Directions for this task
From the line with "def inSlot (kind" through the line with "def State.imageVersion (s", repeat the entries verbatim, both end lines included, and add nothing.

[Dataset entries]
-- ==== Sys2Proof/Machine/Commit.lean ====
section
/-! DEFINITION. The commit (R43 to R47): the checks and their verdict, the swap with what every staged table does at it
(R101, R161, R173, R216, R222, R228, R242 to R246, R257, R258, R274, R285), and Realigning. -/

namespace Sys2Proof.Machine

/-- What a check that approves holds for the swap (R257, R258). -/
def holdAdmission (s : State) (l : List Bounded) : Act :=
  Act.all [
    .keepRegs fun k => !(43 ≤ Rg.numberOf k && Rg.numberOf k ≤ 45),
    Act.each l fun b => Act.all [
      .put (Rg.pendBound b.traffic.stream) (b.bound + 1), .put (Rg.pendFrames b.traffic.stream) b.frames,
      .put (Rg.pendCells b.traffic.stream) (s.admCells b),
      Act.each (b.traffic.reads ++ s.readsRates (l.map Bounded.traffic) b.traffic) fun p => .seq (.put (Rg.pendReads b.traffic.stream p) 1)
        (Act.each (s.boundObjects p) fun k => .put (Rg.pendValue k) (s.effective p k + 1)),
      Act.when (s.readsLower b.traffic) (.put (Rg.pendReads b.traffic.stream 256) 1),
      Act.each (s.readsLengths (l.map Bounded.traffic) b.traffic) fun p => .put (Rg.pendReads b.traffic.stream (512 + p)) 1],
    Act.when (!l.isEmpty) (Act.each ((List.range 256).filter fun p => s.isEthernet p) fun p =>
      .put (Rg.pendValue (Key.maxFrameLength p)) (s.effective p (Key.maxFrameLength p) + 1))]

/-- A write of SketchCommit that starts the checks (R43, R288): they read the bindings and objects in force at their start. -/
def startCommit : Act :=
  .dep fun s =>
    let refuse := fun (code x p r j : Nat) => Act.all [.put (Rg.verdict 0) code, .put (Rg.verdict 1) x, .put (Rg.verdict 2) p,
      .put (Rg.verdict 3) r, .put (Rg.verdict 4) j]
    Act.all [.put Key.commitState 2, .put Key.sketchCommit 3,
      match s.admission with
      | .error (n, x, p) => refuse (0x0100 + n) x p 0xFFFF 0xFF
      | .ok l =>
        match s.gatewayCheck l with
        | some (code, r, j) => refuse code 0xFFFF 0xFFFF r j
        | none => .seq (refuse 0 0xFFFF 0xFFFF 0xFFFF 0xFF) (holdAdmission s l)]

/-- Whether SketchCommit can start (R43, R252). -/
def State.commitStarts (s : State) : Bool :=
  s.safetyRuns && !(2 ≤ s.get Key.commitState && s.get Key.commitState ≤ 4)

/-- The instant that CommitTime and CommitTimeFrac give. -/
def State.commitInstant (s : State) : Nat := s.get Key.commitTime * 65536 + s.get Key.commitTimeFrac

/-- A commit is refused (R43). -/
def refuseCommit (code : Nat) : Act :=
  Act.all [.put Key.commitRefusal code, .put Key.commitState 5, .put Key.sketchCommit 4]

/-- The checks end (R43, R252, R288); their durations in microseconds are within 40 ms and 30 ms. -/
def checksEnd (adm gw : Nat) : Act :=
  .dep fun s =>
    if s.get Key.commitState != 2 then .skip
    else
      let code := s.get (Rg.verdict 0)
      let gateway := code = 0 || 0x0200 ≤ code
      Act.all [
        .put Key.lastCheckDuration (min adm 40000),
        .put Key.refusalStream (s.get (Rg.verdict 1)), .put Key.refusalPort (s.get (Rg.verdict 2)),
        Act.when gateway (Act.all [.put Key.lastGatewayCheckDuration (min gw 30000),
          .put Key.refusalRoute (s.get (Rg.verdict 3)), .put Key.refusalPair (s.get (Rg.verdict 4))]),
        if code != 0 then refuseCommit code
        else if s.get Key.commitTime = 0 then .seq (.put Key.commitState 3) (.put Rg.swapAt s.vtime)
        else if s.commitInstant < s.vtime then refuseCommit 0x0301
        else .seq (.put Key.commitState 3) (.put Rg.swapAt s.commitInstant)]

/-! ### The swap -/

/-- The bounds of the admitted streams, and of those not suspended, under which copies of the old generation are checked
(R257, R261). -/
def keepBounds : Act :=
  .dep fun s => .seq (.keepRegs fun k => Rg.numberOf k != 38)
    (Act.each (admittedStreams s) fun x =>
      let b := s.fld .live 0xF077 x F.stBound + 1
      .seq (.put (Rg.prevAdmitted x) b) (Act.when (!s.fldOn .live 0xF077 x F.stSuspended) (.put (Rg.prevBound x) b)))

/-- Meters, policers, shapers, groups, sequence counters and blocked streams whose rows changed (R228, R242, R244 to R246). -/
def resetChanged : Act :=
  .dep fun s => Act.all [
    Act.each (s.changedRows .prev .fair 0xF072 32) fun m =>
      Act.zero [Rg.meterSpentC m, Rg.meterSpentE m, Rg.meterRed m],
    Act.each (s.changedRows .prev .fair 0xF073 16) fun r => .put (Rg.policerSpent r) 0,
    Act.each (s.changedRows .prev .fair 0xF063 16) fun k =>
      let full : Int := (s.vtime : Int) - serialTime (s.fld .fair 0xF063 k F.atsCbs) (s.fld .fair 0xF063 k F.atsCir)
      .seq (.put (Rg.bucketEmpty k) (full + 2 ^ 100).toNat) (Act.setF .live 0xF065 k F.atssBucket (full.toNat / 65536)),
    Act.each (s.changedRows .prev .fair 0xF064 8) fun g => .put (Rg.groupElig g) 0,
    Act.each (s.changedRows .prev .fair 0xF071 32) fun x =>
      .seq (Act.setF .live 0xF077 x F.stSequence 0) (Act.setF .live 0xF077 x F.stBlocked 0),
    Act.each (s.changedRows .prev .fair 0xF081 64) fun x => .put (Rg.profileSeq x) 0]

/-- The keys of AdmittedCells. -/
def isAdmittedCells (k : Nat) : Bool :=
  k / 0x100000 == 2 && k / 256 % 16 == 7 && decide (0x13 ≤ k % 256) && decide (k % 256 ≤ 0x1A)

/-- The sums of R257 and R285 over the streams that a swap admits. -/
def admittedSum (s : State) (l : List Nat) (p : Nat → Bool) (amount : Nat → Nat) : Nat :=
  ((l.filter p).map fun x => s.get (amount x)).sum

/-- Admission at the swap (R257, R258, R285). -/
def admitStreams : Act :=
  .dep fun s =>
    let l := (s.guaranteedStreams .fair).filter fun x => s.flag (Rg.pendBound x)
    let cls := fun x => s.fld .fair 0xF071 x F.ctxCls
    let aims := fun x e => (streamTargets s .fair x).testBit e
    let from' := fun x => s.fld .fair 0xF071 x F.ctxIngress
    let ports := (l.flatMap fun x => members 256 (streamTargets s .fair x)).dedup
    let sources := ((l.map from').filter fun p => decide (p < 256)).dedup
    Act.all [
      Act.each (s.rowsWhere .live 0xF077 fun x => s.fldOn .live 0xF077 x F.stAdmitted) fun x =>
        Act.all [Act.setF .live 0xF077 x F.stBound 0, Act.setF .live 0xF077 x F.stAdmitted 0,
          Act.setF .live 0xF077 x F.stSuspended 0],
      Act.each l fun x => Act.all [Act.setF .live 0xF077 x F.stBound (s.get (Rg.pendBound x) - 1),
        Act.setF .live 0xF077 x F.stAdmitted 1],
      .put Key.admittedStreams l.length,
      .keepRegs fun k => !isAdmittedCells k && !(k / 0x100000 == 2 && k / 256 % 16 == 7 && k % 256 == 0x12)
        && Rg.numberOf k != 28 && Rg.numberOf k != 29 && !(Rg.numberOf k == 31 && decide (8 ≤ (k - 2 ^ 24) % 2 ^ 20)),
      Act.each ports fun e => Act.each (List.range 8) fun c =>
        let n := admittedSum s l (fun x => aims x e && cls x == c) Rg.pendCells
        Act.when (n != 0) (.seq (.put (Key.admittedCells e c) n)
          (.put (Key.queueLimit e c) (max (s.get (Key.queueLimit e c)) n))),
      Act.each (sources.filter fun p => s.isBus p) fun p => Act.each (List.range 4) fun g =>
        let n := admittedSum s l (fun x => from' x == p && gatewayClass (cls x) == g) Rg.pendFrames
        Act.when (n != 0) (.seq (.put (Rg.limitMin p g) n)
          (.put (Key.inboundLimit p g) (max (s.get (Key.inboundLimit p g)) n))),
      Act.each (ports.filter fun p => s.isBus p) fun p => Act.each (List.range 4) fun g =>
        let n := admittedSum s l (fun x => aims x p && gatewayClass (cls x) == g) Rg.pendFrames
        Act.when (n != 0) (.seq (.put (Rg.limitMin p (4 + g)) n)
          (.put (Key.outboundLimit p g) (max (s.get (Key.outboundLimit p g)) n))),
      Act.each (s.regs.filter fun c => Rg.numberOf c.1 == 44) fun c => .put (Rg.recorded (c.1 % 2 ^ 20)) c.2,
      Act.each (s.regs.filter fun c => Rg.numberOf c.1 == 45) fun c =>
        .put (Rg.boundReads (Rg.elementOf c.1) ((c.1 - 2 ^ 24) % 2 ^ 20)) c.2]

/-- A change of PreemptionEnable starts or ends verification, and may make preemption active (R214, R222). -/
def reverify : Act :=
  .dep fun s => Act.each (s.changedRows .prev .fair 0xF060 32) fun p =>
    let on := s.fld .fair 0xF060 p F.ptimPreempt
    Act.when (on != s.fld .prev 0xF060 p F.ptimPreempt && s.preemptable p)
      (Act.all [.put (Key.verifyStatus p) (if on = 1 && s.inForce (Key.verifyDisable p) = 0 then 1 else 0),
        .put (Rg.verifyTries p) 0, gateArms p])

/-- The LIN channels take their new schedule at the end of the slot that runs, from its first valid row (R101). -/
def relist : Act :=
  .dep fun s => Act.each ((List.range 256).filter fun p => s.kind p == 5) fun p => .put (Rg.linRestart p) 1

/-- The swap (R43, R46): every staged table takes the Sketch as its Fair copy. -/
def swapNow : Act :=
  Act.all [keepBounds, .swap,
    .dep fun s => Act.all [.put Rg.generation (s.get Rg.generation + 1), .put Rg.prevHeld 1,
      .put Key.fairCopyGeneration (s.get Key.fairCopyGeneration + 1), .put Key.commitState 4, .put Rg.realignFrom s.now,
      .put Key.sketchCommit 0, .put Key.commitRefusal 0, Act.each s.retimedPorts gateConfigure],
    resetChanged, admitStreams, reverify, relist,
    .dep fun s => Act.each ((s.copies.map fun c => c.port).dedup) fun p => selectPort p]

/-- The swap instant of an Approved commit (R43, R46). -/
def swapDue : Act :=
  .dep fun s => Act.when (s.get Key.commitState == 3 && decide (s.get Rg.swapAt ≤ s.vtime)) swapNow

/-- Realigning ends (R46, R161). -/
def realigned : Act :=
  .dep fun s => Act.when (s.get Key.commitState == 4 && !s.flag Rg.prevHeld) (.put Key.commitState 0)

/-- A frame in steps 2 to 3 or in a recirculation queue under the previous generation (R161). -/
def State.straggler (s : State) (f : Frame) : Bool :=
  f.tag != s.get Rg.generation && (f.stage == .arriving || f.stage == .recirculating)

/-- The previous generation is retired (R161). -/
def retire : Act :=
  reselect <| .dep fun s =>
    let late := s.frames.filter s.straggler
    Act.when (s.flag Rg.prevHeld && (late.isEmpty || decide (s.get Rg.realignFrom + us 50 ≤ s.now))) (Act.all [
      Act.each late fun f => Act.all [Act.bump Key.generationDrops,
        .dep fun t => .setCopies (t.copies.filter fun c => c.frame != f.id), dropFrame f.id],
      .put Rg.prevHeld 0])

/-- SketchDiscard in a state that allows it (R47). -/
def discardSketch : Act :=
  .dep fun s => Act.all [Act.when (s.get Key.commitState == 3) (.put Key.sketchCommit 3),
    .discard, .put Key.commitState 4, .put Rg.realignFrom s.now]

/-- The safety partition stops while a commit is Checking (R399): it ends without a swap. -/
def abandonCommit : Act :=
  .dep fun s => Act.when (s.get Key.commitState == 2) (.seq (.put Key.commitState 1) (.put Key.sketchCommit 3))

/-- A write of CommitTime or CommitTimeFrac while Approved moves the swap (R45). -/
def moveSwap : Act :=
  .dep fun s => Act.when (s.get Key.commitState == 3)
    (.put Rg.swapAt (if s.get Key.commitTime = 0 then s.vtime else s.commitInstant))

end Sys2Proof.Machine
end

* * *

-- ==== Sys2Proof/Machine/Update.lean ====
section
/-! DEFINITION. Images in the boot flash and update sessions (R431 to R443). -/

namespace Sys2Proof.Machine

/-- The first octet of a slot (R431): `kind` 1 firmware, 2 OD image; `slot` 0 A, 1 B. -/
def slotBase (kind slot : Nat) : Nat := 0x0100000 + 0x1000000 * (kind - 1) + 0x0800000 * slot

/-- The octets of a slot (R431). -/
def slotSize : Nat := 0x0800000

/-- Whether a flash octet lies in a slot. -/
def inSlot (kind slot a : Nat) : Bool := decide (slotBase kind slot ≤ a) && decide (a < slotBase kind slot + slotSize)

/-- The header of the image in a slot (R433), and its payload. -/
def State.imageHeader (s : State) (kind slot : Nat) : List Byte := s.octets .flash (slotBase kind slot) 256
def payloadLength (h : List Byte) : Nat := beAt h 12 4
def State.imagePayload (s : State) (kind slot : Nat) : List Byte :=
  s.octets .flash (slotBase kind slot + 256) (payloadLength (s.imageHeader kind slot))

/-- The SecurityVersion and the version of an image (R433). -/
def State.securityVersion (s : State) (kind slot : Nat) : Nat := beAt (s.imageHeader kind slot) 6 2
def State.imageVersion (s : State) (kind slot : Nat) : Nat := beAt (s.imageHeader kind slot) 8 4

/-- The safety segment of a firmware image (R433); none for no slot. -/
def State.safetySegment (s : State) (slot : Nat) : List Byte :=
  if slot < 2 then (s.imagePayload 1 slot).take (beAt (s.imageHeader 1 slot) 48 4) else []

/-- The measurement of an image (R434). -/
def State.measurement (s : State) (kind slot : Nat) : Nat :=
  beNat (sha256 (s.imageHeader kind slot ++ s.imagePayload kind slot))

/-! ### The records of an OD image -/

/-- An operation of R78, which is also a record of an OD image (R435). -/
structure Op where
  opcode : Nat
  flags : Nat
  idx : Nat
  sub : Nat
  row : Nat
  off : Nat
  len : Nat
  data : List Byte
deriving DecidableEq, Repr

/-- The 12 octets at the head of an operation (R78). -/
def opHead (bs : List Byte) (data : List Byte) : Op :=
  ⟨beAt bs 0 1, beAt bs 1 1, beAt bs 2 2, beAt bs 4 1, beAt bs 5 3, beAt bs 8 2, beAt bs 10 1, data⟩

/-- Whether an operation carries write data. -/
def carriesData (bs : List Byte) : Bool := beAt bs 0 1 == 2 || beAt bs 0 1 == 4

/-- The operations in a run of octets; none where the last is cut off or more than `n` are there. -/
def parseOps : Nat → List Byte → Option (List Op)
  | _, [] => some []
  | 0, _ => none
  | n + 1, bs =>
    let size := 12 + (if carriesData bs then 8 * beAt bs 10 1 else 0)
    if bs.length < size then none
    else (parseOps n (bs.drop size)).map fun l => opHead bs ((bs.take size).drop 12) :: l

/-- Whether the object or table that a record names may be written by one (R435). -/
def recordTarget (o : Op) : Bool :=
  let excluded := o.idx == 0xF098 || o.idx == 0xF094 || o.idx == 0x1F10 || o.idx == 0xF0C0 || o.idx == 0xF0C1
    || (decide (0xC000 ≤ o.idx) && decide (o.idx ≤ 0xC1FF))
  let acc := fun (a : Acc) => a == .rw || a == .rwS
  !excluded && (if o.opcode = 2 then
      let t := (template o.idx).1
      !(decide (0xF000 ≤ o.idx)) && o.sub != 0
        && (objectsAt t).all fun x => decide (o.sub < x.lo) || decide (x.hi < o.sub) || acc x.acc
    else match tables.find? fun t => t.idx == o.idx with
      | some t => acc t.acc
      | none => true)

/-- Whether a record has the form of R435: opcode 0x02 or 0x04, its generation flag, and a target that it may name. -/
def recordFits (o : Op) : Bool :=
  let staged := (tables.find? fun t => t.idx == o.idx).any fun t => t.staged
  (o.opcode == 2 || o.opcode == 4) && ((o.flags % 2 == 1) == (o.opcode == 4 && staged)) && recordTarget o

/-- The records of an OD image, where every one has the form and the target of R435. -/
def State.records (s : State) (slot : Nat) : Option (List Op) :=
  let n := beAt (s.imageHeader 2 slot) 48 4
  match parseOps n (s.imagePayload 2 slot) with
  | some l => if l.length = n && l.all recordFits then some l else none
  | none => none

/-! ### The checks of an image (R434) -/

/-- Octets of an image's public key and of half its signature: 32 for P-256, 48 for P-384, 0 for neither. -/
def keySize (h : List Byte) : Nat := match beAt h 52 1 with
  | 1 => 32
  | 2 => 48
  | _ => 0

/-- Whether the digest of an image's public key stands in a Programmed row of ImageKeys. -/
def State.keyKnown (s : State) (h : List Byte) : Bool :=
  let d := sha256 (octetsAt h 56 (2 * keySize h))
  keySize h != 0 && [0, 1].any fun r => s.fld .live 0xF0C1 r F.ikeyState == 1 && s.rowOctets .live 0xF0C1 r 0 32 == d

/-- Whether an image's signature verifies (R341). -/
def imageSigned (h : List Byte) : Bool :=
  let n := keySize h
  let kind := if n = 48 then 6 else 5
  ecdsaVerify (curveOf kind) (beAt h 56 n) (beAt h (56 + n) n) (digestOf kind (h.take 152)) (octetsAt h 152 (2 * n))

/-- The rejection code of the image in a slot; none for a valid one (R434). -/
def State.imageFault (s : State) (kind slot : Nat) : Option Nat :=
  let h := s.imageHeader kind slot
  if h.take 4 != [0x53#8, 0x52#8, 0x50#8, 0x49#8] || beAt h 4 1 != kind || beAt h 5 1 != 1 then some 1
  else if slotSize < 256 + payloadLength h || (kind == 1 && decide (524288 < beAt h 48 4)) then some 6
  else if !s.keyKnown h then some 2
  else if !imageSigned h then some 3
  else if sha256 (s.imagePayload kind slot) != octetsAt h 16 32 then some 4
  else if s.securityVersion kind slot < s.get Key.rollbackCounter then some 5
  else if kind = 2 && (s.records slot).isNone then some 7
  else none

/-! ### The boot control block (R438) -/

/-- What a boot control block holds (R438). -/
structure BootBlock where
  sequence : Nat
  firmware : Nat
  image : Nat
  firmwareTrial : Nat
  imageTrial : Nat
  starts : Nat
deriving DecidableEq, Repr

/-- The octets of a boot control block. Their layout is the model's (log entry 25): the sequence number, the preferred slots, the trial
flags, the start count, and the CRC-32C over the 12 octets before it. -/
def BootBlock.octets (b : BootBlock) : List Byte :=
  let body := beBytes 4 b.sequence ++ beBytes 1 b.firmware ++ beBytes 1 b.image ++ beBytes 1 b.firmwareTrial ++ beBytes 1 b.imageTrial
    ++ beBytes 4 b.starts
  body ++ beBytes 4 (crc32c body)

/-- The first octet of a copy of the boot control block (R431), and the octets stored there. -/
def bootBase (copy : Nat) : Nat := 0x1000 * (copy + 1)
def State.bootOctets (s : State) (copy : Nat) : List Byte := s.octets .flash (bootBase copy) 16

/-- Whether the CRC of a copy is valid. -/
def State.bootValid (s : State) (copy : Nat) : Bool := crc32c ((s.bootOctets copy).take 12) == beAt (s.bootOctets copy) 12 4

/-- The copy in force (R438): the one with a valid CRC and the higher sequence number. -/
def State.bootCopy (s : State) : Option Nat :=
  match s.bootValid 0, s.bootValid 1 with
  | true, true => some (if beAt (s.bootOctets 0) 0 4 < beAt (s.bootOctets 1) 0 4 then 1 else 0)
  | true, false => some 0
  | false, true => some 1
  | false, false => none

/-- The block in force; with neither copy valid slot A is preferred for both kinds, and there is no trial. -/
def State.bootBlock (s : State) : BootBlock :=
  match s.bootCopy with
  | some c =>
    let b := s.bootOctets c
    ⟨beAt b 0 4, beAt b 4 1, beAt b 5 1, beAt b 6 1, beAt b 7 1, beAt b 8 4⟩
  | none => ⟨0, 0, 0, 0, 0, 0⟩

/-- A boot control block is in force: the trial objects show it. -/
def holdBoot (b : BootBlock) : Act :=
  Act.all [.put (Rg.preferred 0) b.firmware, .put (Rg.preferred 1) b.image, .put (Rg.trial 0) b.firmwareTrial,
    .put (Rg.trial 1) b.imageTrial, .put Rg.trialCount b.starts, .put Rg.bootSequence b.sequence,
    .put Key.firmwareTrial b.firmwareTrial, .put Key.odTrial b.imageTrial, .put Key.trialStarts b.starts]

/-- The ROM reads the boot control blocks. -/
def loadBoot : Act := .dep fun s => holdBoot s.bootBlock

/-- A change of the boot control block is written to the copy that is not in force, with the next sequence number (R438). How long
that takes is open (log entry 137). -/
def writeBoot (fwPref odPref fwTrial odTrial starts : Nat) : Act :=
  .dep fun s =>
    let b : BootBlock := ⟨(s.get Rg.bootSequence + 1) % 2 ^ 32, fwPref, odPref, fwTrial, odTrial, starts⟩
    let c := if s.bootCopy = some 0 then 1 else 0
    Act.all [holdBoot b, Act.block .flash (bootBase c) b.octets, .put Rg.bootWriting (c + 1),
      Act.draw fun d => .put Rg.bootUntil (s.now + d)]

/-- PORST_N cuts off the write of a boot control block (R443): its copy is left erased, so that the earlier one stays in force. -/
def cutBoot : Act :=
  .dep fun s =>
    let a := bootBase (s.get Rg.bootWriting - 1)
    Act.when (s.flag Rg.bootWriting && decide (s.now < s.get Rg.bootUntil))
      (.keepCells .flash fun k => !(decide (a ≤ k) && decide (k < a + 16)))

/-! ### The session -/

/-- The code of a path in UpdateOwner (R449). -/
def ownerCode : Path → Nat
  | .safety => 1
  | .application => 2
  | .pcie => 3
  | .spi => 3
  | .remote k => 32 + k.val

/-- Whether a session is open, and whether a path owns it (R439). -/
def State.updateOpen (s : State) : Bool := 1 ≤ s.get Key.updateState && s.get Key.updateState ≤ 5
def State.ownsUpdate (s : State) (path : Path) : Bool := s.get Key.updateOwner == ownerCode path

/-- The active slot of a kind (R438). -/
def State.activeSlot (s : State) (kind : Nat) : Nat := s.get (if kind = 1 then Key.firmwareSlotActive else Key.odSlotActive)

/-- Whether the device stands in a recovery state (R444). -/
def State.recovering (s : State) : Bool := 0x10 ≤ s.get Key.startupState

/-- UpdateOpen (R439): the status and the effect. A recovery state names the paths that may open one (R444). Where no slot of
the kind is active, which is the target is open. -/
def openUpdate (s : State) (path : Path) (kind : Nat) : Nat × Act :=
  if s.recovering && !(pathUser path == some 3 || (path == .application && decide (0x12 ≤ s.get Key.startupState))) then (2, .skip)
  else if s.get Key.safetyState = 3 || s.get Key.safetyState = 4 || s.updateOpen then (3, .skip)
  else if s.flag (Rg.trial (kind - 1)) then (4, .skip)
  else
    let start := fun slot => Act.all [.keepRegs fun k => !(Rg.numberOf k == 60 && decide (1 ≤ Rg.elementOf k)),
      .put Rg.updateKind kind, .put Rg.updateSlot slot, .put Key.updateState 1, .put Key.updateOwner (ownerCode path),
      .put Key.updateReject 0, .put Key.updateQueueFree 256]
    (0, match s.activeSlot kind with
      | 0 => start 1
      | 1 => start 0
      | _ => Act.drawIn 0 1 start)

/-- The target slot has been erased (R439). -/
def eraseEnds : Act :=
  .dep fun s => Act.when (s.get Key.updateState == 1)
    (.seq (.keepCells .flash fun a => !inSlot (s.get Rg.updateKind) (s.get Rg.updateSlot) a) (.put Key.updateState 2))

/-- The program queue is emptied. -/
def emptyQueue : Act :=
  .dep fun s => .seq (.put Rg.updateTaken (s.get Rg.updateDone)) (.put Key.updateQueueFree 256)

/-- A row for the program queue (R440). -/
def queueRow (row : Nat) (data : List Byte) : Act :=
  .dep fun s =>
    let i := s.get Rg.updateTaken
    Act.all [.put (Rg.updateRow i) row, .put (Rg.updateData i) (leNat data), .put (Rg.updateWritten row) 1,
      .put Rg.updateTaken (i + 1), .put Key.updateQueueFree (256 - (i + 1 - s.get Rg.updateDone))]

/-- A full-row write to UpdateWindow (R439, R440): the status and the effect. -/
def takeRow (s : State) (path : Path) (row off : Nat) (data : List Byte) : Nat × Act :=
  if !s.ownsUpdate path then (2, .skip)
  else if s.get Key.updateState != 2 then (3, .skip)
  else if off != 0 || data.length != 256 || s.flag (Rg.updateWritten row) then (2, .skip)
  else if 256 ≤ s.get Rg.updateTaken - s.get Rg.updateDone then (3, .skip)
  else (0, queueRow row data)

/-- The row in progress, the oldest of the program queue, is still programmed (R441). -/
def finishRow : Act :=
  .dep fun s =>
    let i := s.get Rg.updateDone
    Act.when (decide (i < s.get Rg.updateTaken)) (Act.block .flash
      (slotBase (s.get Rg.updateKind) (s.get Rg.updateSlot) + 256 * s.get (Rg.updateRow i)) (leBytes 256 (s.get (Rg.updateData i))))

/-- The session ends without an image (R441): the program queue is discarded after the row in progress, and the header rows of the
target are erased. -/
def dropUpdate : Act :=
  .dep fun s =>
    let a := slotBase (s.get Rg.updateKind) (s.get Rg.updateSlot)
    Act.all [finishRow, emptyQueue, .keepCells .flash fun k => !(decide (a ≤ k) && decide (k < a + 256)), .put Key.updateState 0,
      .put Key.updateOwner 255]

Response below
def inSlot (kind slot a : Nat) : Bool := decide (slotBase kind slot ≤ a) && decide (a < slotBase kind slot + slotSize)

/-- The header of the image in a slot (R433), and its payload. -/
def State.imageHeader (s : State) (kind slot : Nat) : List Byte := s.octets .flash (slotBase kind slot) 256
def payloadLength (h : List Byte) : Nat := beAt h 12 4
def State.imagePayload (s : State) (kind slot : Nat) : List Byte :=
  s.octets .flash (slotBase kind slot + 256) (payloadLength (s.imageHeader kind slot))

/-- The SecurityVersion and the version of an image (R433). -/
def State.securityVersion (s : State) (kind slot : Nat) : Nat := beAt (s.imageHeader kind slot) 6 2
def State.imageVersion (s : State) (kind slot : Nat) : Nat := beAt (s.imageHeader kind slot) 8 4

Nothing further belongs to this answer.